What this task involves
Lines outside the range are not wanted. Give again exactly the lines between the line holding "same digits. -/" and the line holding "have hs' := toWord_toNat", inclusive, from the listing below.
______
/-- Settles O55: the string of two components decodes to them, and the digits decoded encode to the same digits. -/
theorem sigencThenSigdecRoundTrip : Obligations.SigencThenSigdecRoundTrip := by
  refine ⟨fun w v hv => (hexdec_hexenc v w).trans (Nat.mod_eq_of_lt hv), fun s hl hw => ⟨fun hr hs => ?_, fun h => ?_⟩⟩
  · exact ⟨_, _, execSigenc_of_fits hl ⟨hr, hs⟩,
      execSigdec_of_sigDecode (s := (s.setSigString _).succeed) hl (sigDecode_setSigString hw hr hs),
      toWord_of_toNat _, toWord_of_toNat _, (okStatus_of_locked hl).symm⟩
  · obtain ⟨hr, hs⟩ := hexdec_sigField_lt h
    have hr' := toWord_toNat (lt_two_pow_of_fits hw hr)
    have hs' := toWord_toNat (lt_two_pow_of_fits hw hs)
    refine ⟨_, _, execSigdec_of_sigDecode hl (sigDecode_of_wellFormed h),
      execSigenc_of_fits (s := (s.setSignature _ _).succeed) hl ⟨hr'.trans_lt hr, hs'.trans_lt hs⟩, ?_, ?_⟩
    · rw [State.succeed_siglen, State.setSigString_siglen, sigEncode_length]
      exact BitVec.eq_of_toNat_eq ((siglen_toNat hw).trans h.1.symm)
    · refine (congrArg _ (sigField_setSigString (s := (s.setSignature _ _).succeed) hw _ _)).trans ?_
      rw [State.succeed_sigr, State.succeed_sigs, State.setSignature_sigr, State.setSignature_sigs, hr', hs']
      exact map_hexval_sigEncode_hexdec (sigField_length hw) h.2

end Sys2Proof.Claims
______
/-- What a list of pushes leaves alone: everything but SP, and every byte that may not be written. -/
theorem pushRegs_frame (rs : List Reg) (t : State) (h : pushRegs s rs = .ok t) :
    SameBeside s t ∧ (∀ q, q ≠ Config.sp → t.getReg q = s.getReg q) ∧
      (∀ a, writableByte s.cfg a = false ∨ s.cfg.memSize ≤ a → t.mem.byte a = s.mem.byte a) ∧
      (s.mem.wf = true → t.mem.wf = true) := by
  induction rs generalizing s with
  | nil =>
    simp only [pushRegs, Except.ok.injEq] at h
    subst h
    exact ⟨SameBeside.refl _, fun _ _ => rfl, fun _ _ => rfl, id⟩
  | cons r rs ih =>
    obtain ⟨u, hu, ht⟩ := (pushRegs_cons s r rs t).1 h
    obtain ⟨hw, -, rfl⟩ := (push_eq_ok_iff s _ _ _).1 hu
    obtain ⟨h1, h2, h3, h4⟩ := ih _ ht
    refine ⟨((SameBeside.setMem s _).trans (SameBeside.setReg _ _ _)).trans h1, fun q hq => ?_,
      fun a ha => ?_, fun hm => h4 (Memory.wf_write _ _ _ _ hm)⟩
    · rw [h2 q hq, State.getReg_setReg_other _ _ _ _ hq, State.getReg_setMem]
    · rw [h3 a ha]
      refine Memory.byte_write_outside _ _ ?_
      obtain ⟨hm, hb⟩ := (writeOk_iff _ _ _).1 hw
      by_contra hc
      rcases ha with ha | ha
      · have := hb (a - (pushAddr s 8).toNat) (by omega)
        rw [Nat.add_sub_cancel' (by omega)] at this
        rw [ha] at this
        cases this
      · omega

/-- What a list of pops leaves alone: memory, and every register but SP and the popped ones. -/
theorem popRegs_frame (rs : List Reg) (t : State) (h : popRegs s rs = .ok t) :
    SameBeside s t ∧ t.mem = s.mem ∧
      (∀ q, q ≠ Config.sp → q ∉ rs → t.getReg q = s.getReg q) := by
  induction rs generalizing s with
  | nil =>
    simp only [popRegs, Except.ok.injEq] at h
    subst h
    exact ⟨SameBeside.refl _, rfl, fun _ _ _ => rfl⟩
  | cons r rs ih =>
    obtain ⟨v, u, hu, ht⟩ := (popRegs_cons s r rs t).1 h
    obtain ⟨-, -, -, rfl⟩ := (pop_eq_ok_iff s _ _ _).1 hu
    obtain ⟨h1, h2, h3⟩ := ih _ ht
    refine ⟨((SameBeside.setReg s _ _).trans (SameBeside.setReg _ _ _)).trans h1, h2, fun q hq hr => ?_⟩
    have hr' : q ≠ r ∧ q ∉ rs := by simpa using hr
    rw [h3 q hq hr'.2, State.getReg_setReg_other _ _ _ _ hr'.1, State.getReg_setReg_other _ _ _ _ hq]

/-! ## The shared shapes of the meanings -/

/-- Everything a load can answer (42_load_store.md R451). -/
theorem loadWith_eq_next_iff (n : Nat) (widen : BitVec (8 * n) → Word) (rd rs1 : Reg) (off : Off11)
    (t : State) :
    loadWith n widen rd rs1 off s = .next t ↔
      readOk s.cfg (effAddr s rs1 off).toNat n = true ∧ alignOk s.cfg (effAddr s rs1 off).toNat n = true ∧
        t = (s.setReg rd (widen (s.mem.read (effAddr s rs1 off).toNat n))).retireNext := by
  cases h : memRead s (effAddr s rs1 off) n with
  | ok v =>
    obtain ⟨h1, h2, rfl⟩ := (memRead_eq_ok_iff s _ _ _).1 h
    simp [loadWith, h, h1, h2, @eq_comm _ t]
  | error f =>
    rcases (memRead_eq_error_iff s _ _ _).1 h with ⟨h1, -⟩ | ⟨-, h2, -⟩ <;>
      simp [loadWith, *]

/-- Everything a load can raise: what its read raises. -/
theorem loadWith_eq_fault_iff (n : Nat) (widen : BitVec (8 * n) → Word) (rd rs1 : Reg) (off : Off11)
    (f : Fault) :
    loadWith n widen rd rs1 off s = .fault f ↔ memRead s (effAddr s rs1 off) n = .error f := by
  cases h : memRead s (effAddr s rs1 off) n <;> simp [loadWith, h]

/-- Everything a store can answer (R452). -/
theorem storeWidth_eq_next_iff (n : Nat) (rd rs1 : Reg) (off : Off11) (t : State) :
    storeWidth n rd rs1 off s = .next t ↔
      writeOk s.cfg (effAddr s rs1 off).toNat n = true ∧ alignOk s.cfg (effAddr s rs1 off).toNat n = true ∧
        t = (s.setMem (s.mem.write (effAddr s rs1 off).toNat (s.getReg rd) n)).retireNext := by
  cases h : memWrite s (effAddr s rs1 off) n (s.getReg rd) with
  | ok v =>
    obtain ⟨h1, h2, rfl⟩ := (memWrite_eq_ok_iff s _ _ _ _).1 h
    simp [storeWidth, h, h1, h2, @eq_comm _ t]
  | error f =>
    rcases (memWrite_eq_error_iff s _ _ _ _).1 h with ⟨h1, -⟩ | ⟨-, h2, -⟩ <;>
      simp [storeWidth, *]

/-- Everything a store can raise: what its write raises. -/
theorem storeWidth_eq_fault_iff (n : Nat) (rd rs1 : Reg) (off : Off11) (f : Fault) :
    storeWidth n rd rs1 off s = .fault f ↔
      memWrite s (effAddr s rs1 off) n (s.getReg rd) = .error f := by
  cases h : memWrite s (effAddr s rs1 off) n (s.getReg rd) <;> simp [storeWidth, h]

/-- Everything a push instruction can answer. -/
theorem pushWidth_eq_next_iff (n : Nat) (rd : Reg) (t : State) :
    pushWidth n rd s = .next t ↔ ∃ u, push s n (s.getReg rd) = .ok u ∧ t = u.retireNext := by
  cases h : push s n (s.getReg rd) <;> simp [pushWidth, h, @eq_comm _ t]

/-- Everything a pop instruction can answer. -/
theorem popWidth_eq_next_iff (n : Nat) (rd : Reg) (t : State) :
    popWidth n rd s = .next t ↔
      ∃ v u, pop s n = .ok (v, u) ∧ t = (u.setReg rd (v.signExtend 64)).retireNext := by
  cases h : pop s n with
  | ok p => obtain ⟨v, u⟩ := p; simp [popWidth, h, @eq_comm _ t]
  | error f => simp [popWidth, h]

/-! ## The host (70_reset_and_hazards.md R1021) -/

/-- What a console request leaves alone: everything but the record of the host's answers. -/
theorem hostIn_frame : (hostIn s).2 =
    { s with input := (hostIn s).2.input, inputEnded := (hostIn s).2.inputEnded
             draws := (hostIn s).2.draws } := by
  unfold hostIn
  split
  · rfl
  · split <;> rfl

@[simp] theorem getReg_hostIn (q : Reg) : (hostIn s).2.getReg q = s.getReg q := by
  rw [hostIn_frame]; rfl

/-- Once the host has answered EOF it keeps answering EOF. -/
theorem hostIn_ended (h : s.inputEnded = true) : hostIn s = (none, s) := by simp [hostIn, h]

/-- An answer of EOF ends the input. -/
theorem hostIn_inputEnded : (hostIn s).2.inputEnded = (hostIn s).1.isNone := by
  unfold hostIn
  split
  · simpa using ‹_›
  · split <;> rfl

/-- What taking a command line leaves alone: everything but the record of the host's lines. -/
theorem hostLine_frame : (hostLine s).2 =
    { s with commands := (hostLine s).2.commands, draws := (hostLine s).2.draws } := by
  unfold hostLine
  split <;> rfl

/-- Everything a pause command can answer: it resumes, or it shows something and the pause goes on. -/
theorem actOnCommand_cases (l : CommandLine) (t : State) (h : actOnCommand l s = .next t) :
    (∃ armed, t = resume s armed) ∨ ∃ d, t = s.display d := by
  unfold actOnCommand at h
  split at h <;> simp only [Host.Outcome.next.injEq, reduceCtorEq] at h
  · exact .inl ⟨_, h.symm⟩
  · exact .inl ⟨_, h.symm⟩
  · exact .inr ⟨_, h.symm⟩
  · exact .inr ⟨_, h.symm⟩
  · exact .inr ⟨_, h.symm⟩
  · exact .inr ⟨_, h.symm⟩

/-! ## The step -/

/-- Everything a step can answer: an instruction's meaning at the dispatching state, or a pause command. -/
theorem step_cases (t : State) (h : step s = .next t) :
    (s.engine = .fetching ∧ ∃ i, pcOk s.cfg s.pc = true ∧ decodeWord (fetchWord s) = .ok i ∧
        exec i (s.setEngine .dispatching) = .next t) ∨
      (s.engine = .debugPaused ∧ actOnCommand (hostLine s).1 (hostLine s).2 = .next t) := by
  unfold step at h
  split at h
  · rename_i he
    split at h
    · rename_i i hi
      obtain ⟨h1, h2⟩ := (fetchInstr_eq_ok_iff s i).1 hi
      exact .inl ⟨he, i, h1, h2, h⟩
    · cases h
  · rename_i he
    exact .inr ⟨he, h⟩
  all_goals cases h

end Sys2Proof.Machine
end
______
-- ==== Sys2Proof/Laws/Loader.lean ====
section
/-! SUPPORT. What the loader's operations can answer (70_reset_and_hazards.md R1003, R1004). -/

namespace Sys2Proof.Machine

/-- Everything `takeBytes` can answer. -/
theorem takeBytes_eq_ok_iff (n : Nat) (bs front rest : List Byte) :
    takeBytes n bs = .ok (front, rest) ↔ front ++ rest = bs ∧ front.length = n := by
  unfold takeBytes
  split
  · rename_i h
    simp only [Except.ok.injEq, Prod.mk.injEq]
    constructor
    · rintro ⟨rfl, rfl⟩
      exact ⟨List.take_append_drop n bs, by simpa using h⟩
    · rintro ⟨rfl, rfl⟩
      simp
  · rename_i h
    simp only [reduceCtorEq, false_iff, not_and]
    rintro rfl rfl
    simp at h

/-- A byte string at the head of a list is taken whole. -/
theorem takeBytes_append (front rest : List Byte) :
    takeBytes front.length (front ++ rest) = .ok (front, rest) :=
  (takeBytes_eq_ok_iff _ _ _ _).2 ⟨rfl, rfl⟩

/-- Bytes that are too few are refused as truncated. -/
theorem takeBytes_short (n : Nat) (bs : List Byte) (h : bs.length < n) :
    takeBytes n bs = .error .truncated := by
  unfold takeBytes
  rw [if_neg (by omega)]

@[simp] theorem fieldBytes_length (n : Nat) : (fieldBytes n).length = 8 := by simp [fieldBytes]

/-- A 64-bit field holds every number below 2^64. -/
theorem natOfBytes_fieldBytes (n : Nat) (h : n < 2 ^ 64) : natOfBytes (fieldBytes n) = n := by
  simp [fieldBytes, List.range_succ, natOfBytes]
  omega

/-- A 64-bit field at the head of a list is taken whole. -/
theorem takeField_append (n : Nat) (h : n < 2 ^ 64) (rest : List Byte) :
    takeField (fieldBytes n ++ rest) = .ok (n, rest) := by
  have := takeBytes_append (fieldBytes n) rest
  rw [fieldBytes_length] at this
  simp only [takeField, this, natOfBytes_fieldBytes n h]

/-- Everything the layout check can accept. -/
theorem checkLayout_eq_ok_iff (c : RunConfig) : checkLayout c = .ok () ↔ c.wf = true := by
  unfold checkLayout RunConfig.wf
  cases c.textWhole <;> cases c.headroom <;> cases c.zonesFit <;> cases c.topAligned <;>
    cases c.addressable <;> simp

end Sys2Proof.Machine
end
______
Answer to the problem
/-- Settles O55: the string of two components decodes to them, and the digits decoded encode to the same digits. -/
theorem sigencThenSigdecRoundTrip : Obligations.SigencThenSigdecRoundTrip := by
  refine ⟨fun w v hv => (hexdec_hexenc v w).trans (Nat.mod_eq_of_lt hv), fun s hl hw => ⟨fun hr hs => ?_, fun h => ?_⟩⟩
  · exact ⟨_, _, execSigenc_of_fits hl ⟨hr, hs⟩,
      execSigdec_of_sigDecode (s := (s.setSigString _).succeed) hl (sigDecode_setSigString hw hr hs),
      toWord_of_toNat _, toWord_of_toNat _, (okStatus_of_locked hl).symm⟩
  · obtain ⟨hr, hs⟩ := hexdec_sigField_lt h
    have hr' := toWord_toNat (lt_two_pow_of_fits hw hr)
    have hs' := toWord_toNat (lt_two_pow_of_fits hw hs)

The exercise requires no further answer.